*Task item*: Up to and including the line with "def State.inWindow (s", output the records exactly as they appear.

*Available records*:
[Start of Attachment]
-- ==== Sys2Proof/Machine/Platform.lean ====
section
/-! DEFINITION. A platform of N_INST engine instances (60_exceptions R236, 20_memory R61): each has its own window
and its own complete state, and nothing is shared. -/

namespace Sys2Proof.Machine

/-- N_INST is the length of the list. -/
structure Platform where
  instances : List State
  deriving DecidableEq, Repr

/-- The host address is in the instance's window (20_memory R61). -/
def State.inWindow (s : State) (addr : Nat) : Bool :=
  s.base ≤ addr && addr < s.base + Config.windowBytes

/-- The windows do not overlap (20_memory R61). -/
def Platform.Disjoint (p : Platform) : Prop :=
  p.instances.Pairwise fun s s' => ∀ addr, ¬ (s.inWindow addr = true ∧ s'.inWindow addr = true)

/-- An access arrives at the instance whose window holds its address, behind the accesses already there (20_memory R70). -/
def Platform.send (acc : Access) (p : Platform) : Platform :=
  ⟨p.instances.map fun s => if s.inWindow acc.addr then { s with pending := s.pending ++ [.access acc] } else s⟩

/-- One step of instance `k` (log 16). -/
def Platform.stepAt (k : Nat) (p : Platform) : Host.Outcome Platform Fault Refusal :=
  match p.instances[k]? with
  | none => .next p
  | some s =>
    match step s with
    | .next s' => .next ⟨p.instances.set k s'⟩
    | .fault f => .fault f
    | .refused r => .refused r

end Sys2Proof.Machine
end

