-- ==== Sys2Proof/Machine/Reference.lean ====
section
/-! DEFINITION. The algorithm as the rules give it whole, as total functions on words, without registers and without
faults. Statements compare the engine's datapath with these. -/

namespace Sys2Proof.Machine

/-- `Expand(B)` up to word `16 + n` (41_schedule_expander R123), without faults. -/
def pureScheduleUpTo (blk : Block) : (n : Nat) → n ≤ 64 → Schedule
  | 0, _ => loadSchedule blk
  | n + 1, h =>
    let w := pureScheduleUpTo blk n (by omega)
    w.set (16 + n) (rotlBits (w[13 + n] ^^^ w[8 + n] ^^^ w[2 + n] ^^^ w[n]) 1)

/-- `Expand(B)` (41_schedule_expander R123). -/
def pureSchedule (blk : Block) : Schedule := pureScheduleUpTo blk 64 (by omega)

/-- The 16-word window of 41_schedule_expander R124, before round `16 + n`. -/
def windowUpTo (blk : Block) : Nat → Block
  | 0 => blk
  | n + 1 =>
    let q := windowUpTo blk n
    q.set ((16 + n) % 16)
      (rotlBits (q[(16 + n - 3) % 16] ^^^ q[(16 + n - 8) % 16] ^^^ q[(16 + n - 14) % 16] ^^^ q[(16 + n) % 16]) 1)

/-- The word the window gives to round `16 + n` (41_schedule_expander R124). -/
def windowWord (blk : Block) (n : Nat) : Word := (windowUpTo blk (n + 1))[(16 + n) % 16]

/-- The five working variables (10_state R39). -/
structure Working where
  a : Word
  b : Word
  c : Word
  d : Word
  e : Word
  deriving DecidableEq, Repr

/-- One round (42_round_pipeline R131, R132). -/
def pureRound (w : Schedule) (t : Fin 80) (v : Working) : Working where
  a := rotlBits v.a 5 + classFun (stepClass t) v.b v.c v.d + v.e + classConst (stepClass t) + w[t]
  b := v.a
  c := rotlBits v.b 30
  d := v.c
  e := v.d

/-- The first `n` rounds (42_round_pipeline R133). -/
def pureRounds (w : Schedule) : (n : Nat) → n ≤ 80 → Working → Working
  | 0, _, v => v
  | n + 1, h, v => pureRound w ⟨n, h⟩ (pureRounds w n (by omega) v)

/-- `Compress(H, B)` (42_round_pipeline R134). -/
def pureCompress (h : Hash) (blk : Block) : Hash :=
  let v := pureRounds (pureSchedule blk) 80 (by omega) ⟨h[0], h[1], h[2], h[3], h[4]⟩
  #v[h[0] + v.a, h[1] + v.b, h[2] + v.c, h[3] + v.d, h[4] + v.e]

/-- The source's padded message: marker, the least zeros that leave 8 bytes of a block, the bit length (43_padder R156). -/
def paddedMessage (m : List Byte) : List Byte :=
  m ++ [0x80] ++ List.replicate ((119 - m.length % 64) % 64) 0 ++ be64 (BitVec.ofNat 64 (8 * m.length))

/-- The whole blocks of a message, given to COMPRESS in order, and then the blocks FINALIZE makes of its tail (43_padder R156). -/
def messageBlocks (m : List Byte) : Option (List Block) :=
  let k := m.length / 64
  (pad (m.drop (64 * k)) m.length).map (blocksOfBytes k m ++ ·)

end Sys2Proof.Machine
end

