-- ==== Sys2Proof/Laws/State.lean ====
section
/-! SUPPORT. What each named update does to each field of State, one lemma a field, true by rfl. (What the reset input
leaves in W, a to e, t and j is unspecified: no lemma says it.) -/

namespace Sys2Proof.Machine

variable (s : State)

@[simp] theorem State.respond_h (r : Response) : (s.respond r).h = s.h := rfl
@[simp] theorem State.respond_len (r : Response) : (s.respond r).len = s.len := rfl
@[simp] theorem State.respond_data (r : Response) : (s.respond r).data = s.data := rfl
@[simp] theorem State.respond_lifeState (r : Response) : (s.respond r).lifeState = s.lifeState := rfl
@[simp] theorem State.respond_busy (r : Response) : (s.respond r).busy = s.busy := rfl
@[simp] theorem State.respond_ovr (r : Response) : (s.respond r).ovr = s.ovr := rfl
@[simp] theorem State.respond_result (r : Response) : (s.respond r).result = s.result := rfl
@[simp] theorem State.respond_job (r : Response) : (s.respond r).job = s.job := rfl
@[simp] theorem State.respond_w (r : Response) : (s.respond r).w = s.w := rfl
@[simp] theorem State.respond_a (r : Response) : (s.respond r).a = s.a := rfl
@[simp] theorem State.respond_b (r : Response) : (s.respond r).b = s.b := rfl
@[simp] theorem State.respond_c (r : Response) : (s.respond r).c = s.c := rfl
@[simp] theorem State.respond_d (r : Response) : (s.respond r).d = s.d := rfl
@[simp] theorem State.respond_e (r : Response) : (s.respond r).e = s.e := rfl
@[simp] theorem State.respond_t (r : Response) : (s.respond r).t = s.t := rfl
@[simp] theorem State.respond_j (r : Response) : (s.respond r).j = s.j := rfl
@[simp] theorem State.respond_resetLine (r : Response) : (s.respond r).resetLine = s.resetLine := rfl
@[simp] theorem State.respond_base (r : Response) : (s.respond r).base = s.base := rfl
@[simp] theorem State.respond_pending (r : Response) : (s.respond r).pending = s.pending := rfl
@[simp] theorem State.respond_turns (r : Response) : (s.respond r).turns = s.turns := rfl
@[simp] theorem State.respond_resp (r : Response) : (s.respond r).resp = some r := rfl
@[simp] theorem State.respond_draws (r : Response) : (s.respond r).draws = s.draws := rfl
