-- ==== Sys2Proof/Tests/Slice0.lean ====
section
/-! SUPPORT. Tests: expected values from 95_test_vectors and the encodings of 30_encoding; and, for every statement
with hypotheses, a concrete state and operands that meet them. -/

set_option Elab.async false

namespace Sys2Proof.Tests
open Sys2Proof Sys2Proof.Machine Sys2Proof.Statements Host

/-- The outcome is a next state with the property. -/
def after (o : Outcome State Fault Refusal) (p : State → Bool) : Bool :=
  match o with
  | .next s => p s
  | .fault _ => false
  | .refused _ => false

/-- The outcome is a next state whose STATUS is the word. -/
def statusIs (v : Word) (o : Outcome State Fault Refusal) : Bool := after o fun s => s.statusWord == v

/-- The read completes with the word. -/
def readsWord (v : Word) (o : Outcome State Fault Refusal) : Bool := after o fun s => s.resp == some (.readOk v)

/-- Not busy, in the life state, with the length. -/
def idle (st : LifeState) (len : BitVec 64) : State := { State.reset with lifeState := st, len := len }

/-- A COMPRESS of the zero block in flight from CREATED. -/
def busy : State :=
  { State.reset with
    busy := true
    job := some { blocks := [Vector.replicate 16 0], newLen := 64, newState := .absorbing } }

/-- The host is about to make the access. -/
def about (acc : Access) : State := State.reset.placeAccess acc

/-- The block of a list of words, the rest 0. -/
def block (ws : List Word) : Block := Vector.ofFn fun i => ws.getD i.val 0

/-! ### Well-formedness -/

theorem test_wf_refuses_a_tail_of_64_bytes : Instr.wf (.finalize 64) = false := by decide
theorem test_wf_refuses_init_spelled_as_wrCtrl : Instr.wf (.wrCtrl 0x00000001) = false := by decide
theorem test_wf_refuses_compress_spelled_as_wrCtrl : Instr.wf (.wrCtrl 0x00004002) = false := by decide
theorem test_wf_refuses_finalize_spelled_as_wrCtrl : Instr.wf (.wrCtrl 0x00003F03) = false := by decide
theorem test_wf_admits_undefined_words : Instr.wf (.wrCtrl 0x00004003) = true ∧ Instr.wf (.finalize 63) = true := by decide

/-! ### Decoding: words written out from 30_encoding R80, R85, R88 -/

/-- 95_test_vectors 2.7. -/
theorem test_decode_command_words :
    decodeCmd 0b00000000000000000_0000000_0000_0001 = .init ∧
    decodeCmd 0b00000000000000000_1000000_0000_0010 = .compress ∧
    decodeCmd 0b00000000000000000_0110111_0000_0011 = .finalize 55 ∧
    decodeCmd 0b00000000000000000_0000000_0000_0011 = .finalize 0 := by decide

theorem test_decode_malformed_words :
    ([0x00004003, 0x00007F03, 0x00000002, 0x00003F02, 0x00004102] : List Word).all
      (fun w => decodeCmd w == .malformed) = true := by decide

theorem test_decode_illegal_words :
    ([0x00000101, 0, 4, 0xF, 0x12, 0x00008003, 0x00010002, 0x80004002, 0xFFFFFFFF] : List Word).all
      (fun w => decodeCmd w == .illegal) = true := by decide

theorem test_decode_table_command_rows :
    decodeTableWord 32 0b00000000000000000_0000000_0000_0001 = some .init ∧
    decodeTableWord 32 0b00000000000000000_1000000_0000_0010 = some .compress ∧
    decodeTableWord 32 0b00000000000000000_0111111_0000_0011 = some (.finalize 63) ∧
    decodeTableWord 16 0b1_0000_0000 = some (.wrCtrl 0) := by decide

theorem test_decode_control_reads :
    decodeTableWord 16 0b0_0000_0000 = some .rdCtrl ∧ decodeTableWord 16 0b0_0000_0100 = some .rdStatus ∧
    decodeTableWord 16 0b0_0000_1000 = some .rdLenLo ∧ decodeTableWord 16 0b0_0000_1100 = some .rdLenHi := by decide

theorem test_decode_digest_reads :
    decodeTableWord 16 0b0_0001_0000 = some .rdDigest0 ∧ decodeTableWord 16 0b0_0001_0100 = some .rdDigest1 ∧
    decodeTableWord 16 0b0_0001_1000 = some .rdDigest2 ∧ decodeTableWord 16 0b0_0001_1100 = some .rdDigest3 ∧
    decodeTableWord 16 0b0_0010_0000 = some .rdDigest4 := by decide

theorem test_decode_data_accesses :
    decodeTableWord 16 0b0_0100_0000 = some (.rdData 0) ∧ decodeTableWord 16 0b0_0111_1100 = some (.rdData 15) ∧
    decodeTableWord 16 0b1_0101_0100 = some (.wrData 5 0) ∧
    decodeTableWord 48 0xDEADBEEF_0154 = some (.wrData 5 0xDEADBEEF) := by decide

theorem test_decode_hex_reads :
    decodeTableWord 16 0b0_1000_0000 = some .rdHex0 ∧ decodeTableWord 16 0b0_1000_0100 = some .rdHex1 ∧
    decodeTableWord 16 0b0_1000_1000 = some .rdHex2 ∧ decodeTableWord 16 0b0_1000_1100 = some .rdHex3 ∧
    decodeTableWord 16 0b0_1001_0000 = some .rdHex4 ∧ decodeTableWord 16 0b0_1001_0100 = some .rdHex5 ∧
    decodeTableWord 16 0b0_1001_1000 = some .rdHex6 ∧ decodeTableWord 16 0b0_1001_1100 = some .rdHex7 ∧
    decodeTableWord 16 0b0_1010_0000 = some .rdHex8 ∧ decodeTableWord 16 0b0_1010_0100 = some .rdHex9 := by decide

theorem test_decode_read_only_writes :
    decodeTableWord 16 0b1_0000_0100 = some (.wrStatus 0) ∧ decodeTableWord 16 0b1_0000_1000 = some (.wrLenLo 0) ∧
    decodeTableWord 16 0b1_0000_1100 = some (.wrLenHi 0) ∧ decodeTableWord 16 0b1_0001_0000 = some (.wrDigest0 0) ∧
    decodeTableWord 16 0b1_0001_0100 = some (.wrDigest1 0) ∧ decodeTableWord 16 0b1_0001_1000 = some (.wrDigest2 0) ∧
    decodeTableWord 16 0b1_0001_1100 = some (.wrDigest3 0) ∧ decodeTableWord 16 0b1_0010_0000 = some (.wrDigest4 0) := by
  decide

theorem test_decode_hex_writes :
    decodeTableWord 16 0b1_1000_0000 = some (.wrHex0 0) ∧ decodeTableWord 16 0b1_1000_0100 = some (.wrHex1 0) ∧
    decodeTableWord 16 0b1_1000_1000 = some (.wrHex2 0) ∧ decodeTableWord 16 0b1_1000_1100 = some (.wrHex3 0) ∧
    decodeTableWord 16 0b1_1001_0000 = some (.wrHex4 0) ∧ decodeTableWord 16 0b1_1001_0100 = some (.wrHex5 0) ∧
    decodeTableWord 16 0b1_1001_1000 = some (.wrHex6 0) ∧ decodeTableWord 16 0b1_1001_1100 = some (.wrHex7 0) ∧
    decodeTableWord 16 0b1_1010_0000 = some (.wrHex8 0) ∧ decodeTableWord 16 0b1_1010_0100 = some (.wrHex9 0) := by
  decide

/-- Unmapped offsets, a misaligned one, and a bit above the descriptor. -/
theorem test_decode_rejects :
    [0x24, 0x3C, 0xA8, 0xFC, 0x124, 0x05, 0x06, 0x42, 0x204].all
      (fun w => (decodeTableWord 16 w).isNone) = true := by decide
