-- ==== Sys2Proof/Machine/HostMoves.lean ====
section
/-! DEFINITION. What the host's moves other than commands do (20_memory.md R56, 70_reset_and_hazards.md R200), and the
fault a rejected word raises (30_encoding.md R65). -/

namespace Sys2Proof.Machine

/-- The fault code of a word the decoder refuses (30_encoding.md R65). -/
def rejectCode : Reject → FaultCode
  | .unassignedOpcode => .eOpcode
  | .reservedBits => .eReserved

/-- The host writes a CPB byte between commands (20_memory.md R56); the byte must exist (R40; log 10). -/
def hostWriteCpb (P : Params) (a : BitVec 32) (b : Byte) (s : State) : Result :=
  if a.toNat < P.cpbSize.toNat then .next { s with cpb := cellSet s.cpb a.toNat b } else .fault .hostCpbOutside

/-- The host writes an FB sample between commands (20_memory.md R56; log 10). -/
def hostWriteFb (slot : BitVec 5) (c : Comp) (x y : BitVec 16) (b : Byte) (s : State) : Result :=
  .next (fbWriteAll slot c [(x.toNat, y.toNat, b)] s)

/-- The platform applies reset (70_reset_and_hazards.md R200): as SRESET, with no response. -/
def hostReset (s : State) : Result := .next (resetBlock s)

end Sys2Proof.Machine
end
[End of Attachment]
*Answer to the problem*:
-- ==== Sys2Proof/Machine/Platform.lean ====
section
/-! DEFINITION. A platform of N_INST engine instances (60_exceptions R236, 20_memory R61): each has its own window
and its own complete state, and nothing is shared. -/

namespace Sys2Proof.Machine

/-- N_INST is the length of the list. -/
structure Platform where
  instances : List State
  deriving DecidableEq, Repr

/-- The host address is in the instance's window (20_memory R61). -/
def State.inWindow (s : State) (addr : Nat) : Bool :=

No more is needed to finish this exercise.